**REQUIRED ACTION**
Search the data for lines holding the word "linter". State how many there are, and nothing else.

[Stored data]
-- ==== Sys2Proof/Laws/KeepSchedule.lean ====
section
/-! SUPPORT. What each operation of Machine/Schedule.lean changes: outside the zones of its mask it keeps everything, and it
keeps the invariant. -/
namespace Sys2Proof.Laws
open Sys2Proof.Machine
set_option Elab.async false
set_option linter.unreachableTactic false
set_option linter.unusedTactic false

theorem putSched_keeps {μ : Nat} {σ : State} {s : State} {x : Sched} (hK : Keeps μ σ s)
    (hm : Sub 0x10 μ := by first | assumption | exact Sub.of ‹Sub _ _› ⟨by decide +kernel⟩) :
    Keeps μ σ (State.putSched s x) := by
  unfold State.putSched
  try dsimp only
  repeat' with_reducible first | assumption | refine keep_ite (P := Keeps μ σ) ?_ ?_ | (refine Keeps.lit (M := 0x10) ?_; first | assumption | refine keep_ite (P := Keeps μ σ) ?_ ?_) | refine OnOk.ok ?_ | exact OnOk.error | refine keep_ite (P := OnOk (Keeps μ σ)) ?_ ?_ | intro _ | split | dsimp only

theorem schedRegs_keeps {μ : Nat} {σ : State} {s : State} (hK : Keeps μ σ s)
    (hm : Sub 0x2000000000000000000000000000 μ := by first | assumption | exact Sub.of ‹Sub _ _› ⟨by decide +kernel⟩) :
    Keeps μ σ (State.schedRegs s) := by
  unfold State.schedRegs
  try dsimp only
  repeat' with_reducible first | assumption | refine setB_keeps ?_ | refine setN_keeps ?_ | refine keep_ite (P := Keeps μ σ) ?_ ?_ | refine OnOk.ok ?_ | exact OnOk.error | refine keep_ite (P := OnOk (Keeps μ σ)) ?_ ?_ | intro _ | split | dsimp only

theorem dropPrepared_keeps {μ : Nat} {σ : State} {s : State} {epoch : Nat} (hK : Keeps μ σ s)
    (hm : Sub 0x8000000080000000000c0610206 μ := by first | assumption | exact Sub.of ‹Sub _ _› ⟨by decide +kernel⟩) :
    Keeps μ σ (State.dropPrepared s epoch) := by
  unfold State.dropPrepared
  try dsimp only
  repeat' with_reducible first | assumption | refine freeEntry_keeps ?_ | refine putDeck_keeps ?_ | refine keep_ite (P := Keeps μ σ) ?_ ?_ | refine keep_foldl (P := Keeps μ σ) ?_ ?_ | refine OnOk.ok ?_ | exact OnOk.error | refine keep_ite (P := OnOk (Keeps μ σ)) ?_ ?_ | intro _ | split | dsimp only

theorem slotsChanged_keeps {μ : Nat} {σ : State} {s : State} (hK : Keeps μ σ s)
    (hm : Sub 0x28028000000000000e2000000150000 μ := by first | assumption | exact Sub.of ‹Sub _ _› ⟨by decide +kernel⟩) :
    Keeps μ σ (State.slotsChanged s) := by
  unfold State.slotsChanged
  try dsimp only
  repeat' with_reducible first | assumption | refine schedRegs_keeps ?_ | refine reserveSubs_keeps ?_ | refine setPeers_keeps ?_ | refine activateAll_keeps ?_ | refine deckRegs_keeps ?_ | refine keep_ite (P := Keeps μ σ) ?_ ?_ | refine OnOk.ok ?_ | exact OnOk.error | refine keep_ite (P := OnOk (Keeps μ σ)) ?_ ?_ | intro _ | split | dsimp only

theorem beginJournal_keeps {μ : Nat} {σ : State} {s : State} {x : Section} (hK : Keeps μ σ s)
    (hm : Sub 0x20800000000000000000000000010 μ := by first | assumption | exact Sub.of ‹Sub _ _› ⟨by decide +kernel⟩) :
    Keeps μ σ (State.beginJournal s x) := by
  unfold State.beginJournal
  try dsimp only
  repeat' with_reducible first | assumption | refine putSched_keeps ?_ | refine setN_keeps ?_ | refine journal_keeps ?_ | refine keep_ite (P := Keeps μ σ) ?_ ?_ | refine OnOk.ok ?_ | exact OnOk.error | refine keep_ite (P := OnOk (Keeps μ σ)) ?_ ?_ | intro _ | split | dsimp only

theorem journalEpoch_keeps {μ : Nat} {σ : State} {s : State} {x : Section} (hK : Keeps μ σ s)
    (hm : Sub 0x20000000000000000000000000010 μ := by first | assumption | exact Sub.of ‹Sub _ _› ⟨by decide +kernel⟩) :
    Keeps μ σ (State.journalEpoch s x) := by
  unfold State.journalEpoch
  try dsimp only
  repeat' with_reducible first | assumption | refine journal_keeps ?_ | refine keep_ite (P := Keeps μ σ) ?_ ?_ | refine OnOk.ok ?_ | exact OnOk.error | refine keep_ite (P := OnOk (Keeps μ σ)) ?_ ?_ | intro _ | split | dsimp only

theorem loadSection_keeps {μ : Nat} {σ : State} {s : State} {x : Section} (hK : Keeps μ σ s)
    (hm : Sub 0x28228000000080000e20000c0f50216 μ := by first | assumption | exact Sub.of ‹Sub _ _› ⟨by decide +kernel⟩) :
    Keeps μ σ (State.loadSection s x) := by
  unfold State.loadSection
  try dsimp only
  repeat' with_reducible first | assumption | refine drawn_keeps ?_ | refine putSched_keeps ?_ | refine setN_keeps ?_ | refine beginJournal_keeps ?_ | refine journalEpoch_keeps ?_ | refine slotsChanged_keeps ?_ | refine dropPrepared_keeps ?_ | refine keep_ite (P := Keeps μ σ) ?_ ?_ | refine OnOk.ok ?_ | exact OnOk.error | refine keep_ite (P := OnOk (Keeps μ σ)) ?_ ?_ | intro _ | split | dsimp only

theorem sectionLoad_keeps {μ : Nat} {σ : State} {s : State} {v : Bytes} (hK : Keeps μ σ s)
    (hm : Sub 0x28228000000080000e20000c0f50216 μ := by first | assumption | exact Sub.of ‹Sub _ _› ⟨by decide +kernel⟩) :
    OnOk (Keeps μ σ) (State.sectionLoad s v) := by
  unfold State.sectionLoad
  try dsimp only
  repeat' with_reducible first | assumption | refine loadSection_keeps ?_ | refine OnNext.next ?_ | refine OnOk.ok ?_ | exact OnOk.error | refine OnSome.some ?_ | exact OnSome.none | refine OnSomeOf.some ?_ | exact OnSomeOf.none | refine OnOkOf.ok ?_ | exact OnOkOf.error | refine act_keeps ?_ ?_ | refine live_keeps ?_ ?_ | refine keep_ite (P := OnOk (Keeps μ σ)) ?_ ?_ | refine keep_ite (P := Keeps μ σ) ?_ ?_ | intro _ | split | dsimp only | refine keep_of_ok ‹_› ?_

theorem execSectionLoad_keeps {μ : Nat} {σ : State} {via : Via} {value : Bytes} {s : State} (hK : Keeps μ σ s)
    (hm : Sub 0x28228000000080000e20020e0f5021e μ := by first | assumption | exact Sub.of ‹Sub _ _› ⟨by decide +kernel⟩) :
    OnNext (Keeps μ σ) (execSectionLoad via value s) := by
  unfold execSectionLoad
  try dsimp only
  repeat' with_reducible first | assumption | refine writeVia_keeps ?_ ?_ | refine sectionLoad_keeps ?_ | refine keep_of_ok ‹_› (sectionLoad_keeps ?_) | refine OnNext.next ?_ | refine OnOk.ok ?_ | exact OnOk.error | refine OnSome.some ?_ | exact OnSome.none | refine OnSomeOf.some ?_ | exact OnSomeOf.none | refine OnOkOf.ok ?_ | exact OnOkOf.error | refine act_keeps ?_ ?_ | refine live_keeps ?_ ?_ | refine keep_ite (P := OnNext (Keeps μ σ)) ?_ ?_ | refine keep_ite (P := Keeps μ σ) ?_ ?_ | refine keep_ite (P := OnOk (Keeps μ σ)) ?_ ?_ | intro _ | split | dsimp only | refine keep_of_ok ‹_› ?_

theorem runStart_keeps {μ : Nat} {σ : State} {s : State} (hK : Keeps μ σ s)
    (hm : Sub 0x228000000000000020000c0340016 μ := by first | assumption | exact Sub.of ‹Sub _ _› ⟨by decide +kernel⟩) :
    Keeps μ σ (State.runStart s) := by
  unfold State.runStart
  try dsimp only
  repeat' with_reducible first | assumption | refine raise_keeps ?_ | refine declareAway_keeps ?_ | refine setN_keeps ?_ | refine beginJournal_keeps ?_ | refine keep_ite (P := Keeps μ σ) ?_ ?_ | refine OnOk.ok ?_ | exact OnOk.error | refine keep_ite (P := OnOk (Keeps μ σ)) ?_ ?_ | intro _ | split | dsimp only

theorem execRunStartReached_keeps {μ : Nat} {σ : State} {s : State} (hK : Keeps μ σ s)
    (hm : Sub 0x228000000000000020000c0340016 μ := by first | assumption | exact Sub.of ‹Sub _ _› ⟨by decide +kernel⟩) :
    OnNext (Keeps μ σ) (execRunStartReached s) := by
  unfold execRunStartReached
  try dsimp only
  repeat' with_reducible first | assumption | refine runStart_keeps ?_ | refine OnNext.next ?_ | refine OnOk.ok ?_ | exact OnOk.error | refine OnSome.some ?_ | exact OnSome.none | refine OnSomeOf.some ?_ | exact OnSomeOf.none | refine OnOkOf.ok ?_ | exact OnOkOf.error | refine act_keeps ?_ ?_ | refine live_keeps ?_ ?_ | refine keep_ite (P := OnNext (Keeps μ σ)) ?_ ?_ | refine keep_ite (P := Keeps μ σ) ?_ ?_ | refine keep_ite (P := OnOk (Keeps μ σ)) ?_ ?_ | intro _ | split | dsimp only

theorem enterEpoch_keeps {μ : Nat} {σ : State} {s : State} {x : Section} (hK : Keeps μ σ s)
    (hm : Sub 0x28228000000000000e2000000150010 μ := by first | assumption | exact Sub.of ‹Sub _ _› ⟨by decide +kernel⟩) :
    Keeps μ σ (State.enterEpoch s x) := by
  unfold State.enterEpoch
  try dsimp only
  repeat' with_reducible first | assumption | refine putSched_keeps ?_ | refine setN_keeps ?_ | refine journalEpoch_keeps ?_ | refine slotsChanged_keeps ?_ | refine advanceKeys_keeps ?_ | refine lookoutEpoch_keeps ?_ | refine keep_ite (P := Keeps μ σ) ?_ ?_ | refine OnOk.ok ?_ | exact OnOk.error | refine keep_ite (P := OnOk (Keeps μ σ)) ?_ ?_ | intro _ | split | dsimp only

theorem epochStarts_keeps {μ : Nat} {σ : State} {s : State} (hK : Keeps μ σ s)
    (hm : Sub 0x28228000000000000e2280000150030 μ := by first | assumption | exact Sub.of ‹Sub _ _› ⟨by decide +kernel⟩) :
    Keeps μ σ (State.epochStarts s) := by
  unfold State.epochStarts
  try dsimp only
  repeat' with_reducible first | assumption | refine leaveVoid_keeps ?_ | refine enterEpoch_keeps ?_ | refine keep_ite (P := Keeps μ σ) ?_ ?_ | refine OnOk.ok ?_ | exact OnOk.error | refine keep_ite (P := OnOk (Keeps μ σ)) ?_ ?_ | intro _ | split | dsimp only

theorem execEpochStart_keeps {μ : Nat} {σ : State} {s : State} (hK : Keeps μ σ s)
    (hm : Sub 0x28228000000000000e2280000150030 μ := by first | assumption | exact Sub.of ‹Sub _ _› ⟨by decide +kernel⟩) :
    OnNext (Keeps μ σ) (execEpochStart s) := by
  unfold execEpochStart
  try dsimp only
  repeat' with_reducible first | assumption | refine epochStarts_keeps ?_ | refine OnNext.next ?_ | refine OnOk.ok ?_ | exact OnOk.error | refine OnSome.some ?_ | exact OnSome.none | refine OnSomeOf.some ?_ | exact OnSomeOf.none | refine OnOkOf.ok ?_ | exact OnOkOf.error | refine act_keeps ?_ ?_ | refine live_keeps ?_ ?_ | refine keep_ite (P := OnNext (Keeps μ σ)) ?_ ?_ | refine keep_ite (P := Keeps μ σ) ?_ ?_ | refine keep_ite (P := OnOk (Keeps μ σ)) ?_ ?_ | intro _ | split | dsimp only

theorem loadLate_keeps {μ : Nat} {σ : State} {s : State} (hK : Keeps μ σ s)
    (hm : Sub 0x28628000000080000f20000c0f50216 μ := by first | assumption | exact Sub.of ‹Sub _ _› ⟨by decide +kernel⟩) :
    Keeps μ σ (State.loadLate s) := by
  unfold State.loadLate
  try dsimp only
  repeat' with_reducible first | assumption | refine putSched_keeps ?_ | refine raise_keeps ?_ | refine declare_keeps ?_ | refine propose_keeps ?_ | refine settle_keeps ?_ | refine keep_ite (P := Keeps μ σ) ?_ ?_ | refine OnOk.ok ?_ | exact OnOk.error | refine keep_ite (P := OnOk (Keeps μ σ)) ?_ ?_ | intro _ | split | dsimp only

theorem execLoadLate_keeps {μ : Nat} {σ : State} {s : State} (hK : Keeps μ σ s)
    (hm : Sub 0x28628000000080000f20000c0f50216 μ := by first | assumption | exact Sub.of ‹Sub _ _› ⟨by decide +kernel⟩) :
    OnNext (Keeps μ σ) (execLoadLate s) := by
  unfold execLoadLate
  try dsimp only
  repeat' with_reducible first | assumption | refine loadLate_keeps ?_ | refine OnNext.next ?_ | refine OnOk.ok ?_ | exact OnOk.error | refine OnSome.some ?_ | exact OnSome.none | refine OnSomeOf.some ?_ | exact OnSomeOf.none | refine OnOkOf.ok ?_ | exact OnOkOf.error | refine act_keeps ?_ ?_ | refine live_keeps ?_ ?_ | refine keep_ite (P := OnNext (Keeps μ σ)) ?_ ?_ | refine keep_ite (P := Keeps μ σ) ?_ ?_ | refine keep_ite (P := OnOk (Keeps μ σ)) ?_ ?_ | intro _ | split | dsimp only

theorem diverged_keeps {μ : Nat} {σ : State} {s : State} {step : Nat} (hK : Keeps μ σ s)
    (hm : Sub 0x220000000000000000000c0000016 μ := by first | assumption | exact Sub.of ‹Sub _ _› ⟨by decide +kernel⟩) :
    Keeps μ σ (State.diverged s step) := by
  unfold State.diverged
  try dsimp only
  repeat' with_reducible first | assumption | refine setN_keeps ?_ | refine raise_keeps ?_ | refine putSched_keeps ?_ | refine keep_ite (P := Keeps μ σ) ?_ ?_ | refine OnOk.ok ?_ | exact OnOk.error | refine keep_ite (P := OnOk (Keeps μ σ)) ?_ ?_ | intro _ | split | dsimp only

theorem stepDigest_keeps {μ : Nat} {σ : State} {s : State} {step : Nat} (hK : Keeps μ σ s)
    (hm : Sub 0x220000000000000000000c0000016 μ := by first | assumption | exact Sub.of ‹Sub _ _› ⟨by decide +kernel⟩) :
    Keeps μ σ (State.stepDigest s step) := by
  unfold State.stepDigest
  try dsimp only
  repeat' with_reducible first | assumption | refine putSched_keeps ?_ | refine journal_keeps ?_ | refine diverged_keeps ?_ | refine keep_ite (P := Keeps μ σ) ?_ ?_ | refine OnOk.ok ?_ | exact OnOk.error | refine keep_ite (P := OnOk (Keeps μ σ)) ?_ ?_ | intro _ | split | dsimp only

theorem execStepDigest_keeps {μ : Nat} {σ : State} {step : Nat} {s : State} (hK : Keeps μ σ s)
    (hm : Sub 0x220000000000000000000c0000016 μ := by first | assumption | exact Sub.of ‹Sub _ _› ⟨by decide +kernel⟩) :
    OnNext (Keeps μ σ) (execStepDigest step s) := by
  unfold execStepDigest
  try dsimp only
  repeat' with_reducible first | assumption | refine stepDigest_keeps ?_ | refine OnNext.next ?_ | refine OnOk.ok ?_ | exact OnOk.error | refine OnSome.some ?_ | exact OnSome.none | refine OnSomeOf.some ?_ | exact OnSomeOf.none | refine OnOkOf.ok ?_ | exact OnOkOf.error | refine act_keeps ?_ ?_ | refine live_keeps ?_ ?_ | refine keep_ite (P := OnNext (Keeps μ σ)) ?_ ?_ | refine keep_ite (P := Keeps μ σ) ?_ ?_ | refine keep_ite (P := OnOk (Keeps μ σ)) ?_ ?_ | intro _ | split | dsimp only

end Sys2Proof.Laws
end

**SOLUTION FOR THIS TASK**
2